Over the years, the catchphrase of the entire real estate industry has become “location, location, location.” But what exactly should you be looking for when it comes to the location of your new home?
This short article lists five of the top aspects of property location to consider and explains why location really does matter when it comes to buying a home.
Choosing a particular neighbourhood to make your home in often boils down to personal choice, which might be influenced by your stage of life, family needs, or other factors. But popular neighbourhoods usually have a few key points in common, such as their appearance, centrality, bustle (or lack thereof), and dominant housing styles.
Make a wish list for your neighbourhood based on your needs: perhaps you love the bustle of inner-city apartment living, or maybe you’d prefer a leafy, quiet suburban area with larger homes and gardens.
Whatever you decide, take the time to wander around the neighbourhood at different times during the week and chat with a few locals to get a feel for the area. Look how well kept private and public areas are, including pavements, gardens, and the homes you’ll be living amongst.
Ask your agent how quickly properties sell in the neighbourhood to give you an idea of how popular the area is.
And finally, you might also like to do a little research into the local council and crime rates to make sure the area you choose is the best possible fit for you.
Choosing a great neighbourhood is your starting point, but you’ll also want to find a block that’s well-located within your chosen area. You can always renovate or rebuild a house, but it’s impossible to change the shape, orientation or location of the block itself!
North-facing properties usually boast much sought-after light, while well-proportioned yards can be a must for families or keen gardeners. Of course, a beautiful outlook will always be a winning prospect, as will proximity to parks, sports fields, beaches and other natural areas.
On the other hand, a block set on a hill with steep steps or one where the neighbours’ windows open right onto your patio could be a real no-no.
Check the noise levels around your block - is there a lot of early morning traffic, or do late-night carousers tend to head home past your front door?
Is your block right next to a busy commercial area, railway line or public parking lot? It might be convenient, but will the associated noise bother you in the long run or make the property harder to sell in the future?
Accessibility is an important consideration for everyone when looking for a home. Whether you need to drive or bike to work every day, ferry kids around to all of their activities, or get to the local shops on foot or by public transport, accessibility matters.

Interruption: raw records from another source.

-- ==== Sys2Proof/Machine/Wake.lean ====
section
/-! DEFINITION. The ends of waits: watched words (R50, R53, R173), granules (R190), phases (R204), barriers (R200, R201,
R438), trap records and doorbells (R342, R418). -/

namespace Sys2Proof.Machine

/-! ## Watched words -/

/-- The version of a watched word now. -/
def Ctx.version (c : Ctx) (w : Watch) : Nat :=
  match w.scr with
  | some a => Tabs.get (c.scr a.wg).watch 0 (a.off / 4)
  | none => Tabs.get c.s.mem.watch 0 (w.dpa / 4)

/-- A woken thread reads the word again and continues (R173). -/
def Ctx.wakeWord (c : Ctx) (t : Nat) (w : Watch) : Ctx :=
  let pc := (c.l.w.th t).pc
  let c := c.onL (fun l => l.sendTo (BitVec.twoPow 32 t) (pc + 16))
  match w.scr with
  | some a =>
    let (c, ws) := c.readScr t pc a 4
    c.onL (fun l => l.setTh t ((l.w.th t).setWords w.dst ws))
  | none => c.onL (fun l => l.addAcc (.load false) t pc w.va 4 w.dst 0 0 0 w.scope .walk)

/-- The watch of a thread that is parked on a word it has read. -/
def Warp.watching (w : Warp) (t : Nat) : Option Watch :=
  match (w.th t).st with
  | .parkedWord x => if x.acc.isNone then some x else none
  | _ => none

/-- WAITEQ_WAKE (R53): the watched word has changed; that of a remote page changes when its peer says so. -/
def execWaiteqWake (w : WRef) (thread : Nat) (s : State) : Out :=
  onWake s w (fun c => match c.l.w.watching thread with
    | some x => if !x.rmt && c.version x == x.ver then c else c.wakeWord thread x
    | none => c)

/-- The job of a DCB: the level-3 DCB at or above it. -/
def State.jobOf (s : State) (d : Nat) : Nat := (s.atLevel d 3).getD d

/-- Does the job of `d` have saved workgroups that wait for resources (R50): images that a valid resume bind names? -/
def State.jobSaved (s : State) (d : Nat) : Bool :=
  (s.binds.map Prod.snd ++ s.bindq.map Prod.snd).any (fun b => b.valid && b.imgs.any (fun a =>
    (Tabs.find? s.images a).any (fun x => x.job == s.jobOf d)))

/-- WAITEQ_TIMEOUT (R53), held back by the resume-first rule (R50, R451). -/
def execWaiteqTimeout (w : WRef) (thread : Nat) (s : State) : Out :=
  onWake s w (fun c => match c.l.w.watching thread with
    | some x =>
      if x.deadline.any (fun d => decide (d ≤ c.s.clock)) && !c.s.jobSaved c.l.wg.dcb then c.wakeWord thread x else c
    | none => c)

/-! ## Granules and phases -/

/-- LDFE_WAKE (R190): the granule is full; the thread executes its `ldfe` again. -/
def execLdfeWake (w : WRef) (thread : Nat) (s : State) : Out :=
  onWake s w (fun c => match (c.l.w.th thread).st with
    | .parkedEvent (.ldfe a) =>
      if (c.scr a.wg).granule a.off = .full then c.onL (fun l => l.sendTo (BitVec.twoPow 32 thread) (l.w.th thread).pc) else c
    | _ => c)

/-- TBWAIT_WAKE (R204): the phase has completed. -/
def execTbwaitWake (w : WRef) (thread : Nat) (s : State) : Out :=
  onWake s w (fun c => match (c.l.w.th thread).st with
    | .parkedEvent (.tbwait a q) =>
      if ((c.scr a.wg).bar a.off).done q.toNat then
        c.onL (fun l => l.sendTo (BitVec.twoPow 32 thread) ((l.w.th thread).pc + 16))
      else c
    | _ => c)

/-! ## Warp barriers -/

/-- Threads of `m` that wait in `p` continue after their instruction of `size` bytes. -/
def Warp.letGo (w : Warp) (m : BitVec 32) (p : Park) (size : Nat) : Warp :=
  ({ w with thr := (List.range 32).map (fun t =>
      let x : Thread := w.th t
      if m.getLsbD t && x.st == .parkedEvent p then { x with st := .eligible, pc := x.pc + BitVec.ofNat 57 size } else x) } :
    Warp).converge

/-- BAR_RELEASE (R200): warps of episodes that are complete become eligible: of earlier ones, and of the one whose arrivals have
reached the expected count. -/
def execBarRelease (wg id : Nat) (s : State) : Out :=
  .next (match s.wg? wg with
    | none => s
    | some g => match Tabs.find? g.bars id with
      | none => s
      | some e =>
        let done := decide (e.expect ≤ g.arrivals e)
        let free := e.freed ++ (if done then e.waiting else [])
        if g.frozen || (free.isEmpty && !done) then s
        else s.setWg wg { g with
          bars := if done then Tabs.del g.bars id else Tabs.put g.bars id { e with freed := [] }
          warps := g.warps.zipIdx.map (fun p =>
            free.foldl (fun w x => if x.1 = p.2 then w.letGo x.2 (.bar id) 8 else w) p.1) })

/-- The resident workgroups of a kiln group. -/
def State.group (s : State) (wg : Nat) : List Nat :=
  match s.wg? wg with
  | none => []
  | some g => if g.kiln.isEmpty then [wg] else g.kiln.filter (fun n => (s.wg? n).isSome)

/-- KBAR_RELEASE (R201): every warp still running of the kiln group has arrived. -/
def execKbarRelease (wg : Nat) (s : State) : Out :=
  let gs := s.group wg
  let here := gs.all (fun n => match s.wg? n with
    | none => true
    | some g => g.warps.zipIdx.all (fun p => p.1.exited || g.kbar.any (fun e => e.1 == p.2)))
  let any := gs.any (fun n => (s.wg? n).any (fun g => !g.kbar.isEmpty))
  .next (if !here || !any || gs.any (fun n => (s.wg? n).any Wg.frozen) then s
    else gs.foldl (fun s n => match s.wg? n with
      | none => s
      | some g => s.setWg n { g with
          kbar := []
          warps := g.warps.zipIdx.map (fun p =>
            g.kbar.foldl (fun w x => if x.1 = p.2 then w.letGo x.2 .kbar 8 else w) p.1) }) s)

/-! ## Service records (R212, R342, R418) -/

/-- The 1 KiB record of a trap or fault service (R212, R418). -/
def svcRecord (g : Wg) (w : Warp) (v : SvcWait) (seq : Nat) : List Byte :=
  leBytes 4 v.code.toNat ++ leBytes 2 g.vf.toNat ++ leBytes 1 g.part ++ leBytes 1 g.core ++ leBytes 8 seq ++
  leBytes 8 v.pc.toNat ++ leBytes 4 v.amask.toNat ++ leBytes 2 w.wslot ++ leBytes 1 (if v.isFault then 0 else v.dst) ++
  leBytes 1 (if v.isFault then 1 else 0) ++ leBytes 32 0 ++ v.args.flatMap (fun x => leBytes 4 x.toNat) ++ leBytes 576 0

/-- `prod` and `cons` of a service ring. -/
def State.ringProd (s : State) (v : BitVec 8) : Nat := (s.vrd v Reg.sridx).toNat % 2 ^ 32
/-- Records the host has finished with. -/
def State.ringCons (s : State) (v : BitVec 8) : Nat := (s.vrd v Reg.sridx).toNat / 2 ^ 32

/-- Host address of record `seq`, as a device physical address in the host window (R346). -/
def State.recordAt (s : State) (v : BitVec 8) (seq : Nat) : Nat :=
  hostBase + ((s.vrd v Reg.srbase).toNat / 1024 * 1024 + 1024 * (seq % 2 ^ s.ringLg v)) % 2 ^ 40

/-- The record of a warp that waits for its slot: the trap's first. -/
def Warp.pendingRec (w : Warp) : Option SvcWait :=
  match w.trapWait, w.svcWait with
  | some v, _ => if v.seq.isNone then some v else w.svcWait.filter (fun x => x.seq.isNone)
  | none, some v => if v.seq.isNone then some v else none
  | none, none => none

/-- TRAP_RECORD_WRITE (R342): with room in the ring, the record is written, `prod` rises and vector 0 of the virtual
function is raised. A trailer writes none (R476). -/
def execTrapRecordWrite (w : WRef) (s : State) : Out :=
  onWarp s w (fun c => match c.l.w.pendingRec with
    | none => c
    | some v =>
      let f := c.l.wg.vf
      let prod := c.s.ringProd f
      if c.l.leader.isSome || !c.s.ringOn f || !c.s.hostUp || decide (2 ^ c.s.ringLg f ≤ (prod + 2 ^ 32 - c.s.ringCons f) % 2 ^ 32) then c
      else
        let s1 := c.s.memBytes 0 (c.s.recordAt f prod) (svcRecord c.l.wg c.l.w v prod)
        let s2 := (s1.vwr f Reg.sridx (BitVec.ofNat 64 (c.s.ringCons f * 2 ^ 32 + (prod + 1) % 2 ^ 32))).raise (some f) 0
        let v1 : SvcWait := { v with seq := some prod }
        ⟨s2, { c.l with w := if v.isFault then { c.l.w with svcWait := some v1 } else { c.l.w with trapWait := some v1 } }⟩)

/-- Finish the service of a warp with the record's words. -/
def Lane.finishService (l : Lane) (isFault : Bool) (dn : Nat) (res : List Word) : Lane :=
  if isFault then l.serviceDone (dn == 1)
  else match l.w.trapWait with
    | some v => l.trapDone v.members v.pc v.dst res
    | none => l

/-- What a leader's finished service gives its trailer (R476): at once when it waits, else queued. -/
def State.tellTrailer (s : State) (g : Wg) (warp : Nat) (isFault : Bool) (dn : Nat) (res : List Word) : State :=
  match g.pair with
  | some (tr, true) =>
    s.atWarp ⟨tr, warp⟩ (fun c => c.onL (fun l =>
      if (isFault && l.w.svcWait.isSome) || (!isFault && l.w.trapWait.isSome) then l.finishService isFault dn res
      else if isFault then l else { l with w := { l.w with trapQ := l.w.trapQ ++ [res] } }))
  | _ => s

/-- The host's doorbell for the record `seq` (R342, R418): the device re-reads `done`; 0, or a `seq` no warp waits for,
has no effect. -/
def State.doorbell (s : State) (f : BitVec 8) (seq : Nat) : State :=
  let a := s.recordAt f seq
  let dn := s.memNat 0 (a + 0x2C0) 4
  let res := (List.range 64).map (fun i => BitVec.ofNat 32 (s.memNat 0 (a + 0x1C0 + 4 * i) 4))
  s.wgs.foldl (fun s e =>
    if e.2.vf != f || e.2.frozen then s
    else (List.range e.2.warps.length).foldl (fun s i =>
      match s.warp? ⟨e.1, i⟩ with
      | none => s
      | some (g, w) =>
        let hit := fun (v : Option SvcWait) => v.any (fun x => x.seq == some seq)
        if hit w.trapWait && dn == 1 then
          ((s.atWarp ⟨e.1, i⟩ (fun c => c.onL (fun l =>
            let l := l.finishService false dn res
            { l with w := l.w.converge }))).tellTrailer g i false dn res)
        else if hit w.svcWait && dn != 0 then
          ((s.atWarp ⟨e.1, i⟩ (fun c => c.onL (fun l => l.finishService true dn res))).tellTrailer g i true dn res)
        else s) s) s

/-- A write of `SRDB`: without the TEE attribute, in locked or run, it is an error of the interface (R459), and in error it
has no effect. -/
def State.srdbWrite (s : State) (vf : BitVec 8) (data : DWord) (tee : Bool) : State :=
  if s.tdiLive vf && !tee then s.interfaceError vf 2 Reg.srdb
  else if s.tdi vf == 3 then s else s.doorbell vf data.toNat

/-- SRDB_WRITE (R342). -/
def execSrdbWrite (vf : BitVec 8) (data : DWord) (tee : Bool) (s : State) : Out := .next (s.srdbWrite vf data tee)

end Sys2Proof.Machine
end

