/-! ## Reading a contribution (R444) -/

/-- The elements a rank contributes: the first, and how many (R281). -/
def clRead (e : Ext) (count np rank : Nat) : Nat × Nat :=
  match clOp e with
  | 0 => (0, count)
  | 1 => (0, np * count)
  | 2 => (rank * count, count)
  | _ => if rank = clRoot e then (0, count) else (0, 0)

/-- Elements that the operation touches in a participant's buffer. -/
def clRange (e : Ext) (count np : Nat) : Nat := if clOp e = 1 ∨ clOp e = 2 then np * count else count

/-- Elements that it writes there. -/
def clWrites (e : Ext) (count np rank : Nat) : List Nat :=
  match clOp e with
  | 1 => (List.range count).map (rank * count + ·)
  | 2 => List.range (np * count)
  | _ => List.range count

/-- A new craze of the transport: unit 4, the issuing thread (R444). -/
def Ctx.collOriginate (c : Ctx) (x : CollOut) (cause : Nat) (va : Option VAddr) : Ctx × Word :=
  c.originate cause 4 x.thread x.pc va

/-- The payload of a cause, one record for each; the first one also faults the ticket. -/
def Ctx.collCause (c : Ctx) (x : CollOut) (seen : Tab Word) (cause va : Nat) : Ctx × CollOut × Tab Word × Word :=
  match Tabs.find? seen cause with
  | some p => (c, x, seen, p)
  | none =>
    let (c, p) := c.collOriginate x cause (some (BitVec.ofNat 57 va))
    (c, { x with fault := some (x.fault.getD p) }, Tabs.put seen cause p, p)

/-- Read the words of `n` bytes at `va`; `none` while a line is in the releasing state. -/
def Ctx.collWords (c : Ctx) (va n : Nat) : Ctx × Option (Tab FWord) :=
  (wordsOf va n).foldl (fun (r : Ctx × Option (Tab FWord)) w => match r.2 with
    | none => r
    | some t => match r.1.fetchWord (4 * w) with
      | (c, none) => (c, none)
      | (c, some x) => (c, some (Tabs.put t w x))) (c, some [])

/-- An element of read words at `va`, as words with the payload of the first bad one. -/
def collElt (t : Tab TWord) (va n : Nat) : Nat × Option Word :=
  let ws := (wordsOf va n).map (fun k => Tabs.get t ⟨0, false⟩ k)
  match crazeOf (ws.map (fun w => if w.tag then some w.val else none)) with
  | some p => (0, some p)
  | none => (leNat (((ws.flatMap (fun w => leBytes 4 w.val.toNat)).drop (va % 4)).take n), none)

/-- The contribution of a collective: its elements; `none` while it must wait. -/
def Ctx.contribute (c : Ctx) (x : CollOut) (np rank : Nat) : Ctx × CollOut × Option (List (Nat × Option Word)) :=
  let b := clBytes x.e
  let (f, n) := clRead x.e x.count np rank
  if x.room < clRange x.e x.count np * b then
    let (c, x, _, p) := c.collCause x [] 0x07 (x.va + x.room)
    (c, x, some (List.replicate n (0, some p)))
  else
    match c.collWords (x.va + f * b) (n * b) with
    | (c, none) => (c, x, none)
    | (c, some t) =>
      let r := t.foldl (fun (r : Ctx × CollOut × Tab Word × Tab TWord) w => match w.2 with
        | .ok v => (r.1, r.2.1, r.2.2.1, Tabs.put r.2.2.2 w.1 v)
        | .bad cause va =>
          let (c, x, seen, p) := r.1.collCause r.2.1 r.2.2.1 cause va
          (c, x, seen, Tabs.put r.2.2.2 w.1 ⟨p, true⟩)) (c, x, [], [])
      (r.1, r.2.1, some ((List.range n).map (fun i => collElt r.2.2.2 (x.va + (f + i) * b) b)))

Commuters will need easy access to major transit routes, whether by car or on public transport. Some will also want to scope out the local bike lanes to make sure they are safe and usable for the daily rides to and from work.
It’s also a good idea to see if there is more than one route out of your area and a reasonable amount of on-street parking, especially if you don’t have a car space or you’ve chosen to live in an area that gets very busy at peak travel times or during holidays.
Check bus, ferry or train routes for convenience and frequency, and find out how much a typical cab fare is to your usual haunts.
Being within arm’s reach of the amenities you need can make a huge difference to your quality of life, so it’s really important to find a location close to the services you need.
For many young families, schools are an enormous factor, so you’ll want to check your neighbourhood’s catchment areas and ease of transport to and from your kids’ primary or secondary schools.
Proximity to shops, hospitals, cafés and restaurants, entertainment or sports facilities, and other everyday services is another box that, depending on your needs, you’ll want to tick when it comes to choosing the ideal location for your home.
One area that can have a major influence on your property, but that people often forget to research, is the potential for future development in the area.
Your neighbourhood might not have all the amenities you hope for right now, but perhaps there are plans to develop the area and dramatically improve local infrastructure.
On the other hand, there may be plans for less attractive commercial or residential developments that could affect the future appeal of your property.
Check with the local council about development applications and plans for your area.
Summing up, or why location matters so much
Choosing to live in a certain area is, of course, a personal matter and will largely depend on what you and your family need to thrive.
However, it’s also important to consider your home as a long-term investment that you may wish to sell in the future.
Making sound decisions about the location of your property can add thousands to its resale value, so it makes sense to take the time to research your chosen area - for your own pleasure and peace of mind and, in time, to appeal to the largest number of potential future buyers.
Much of this information can be gleaned from a great local real estate agent, who will be able to offer insights and expert guidance to help you choose the best location for your new home.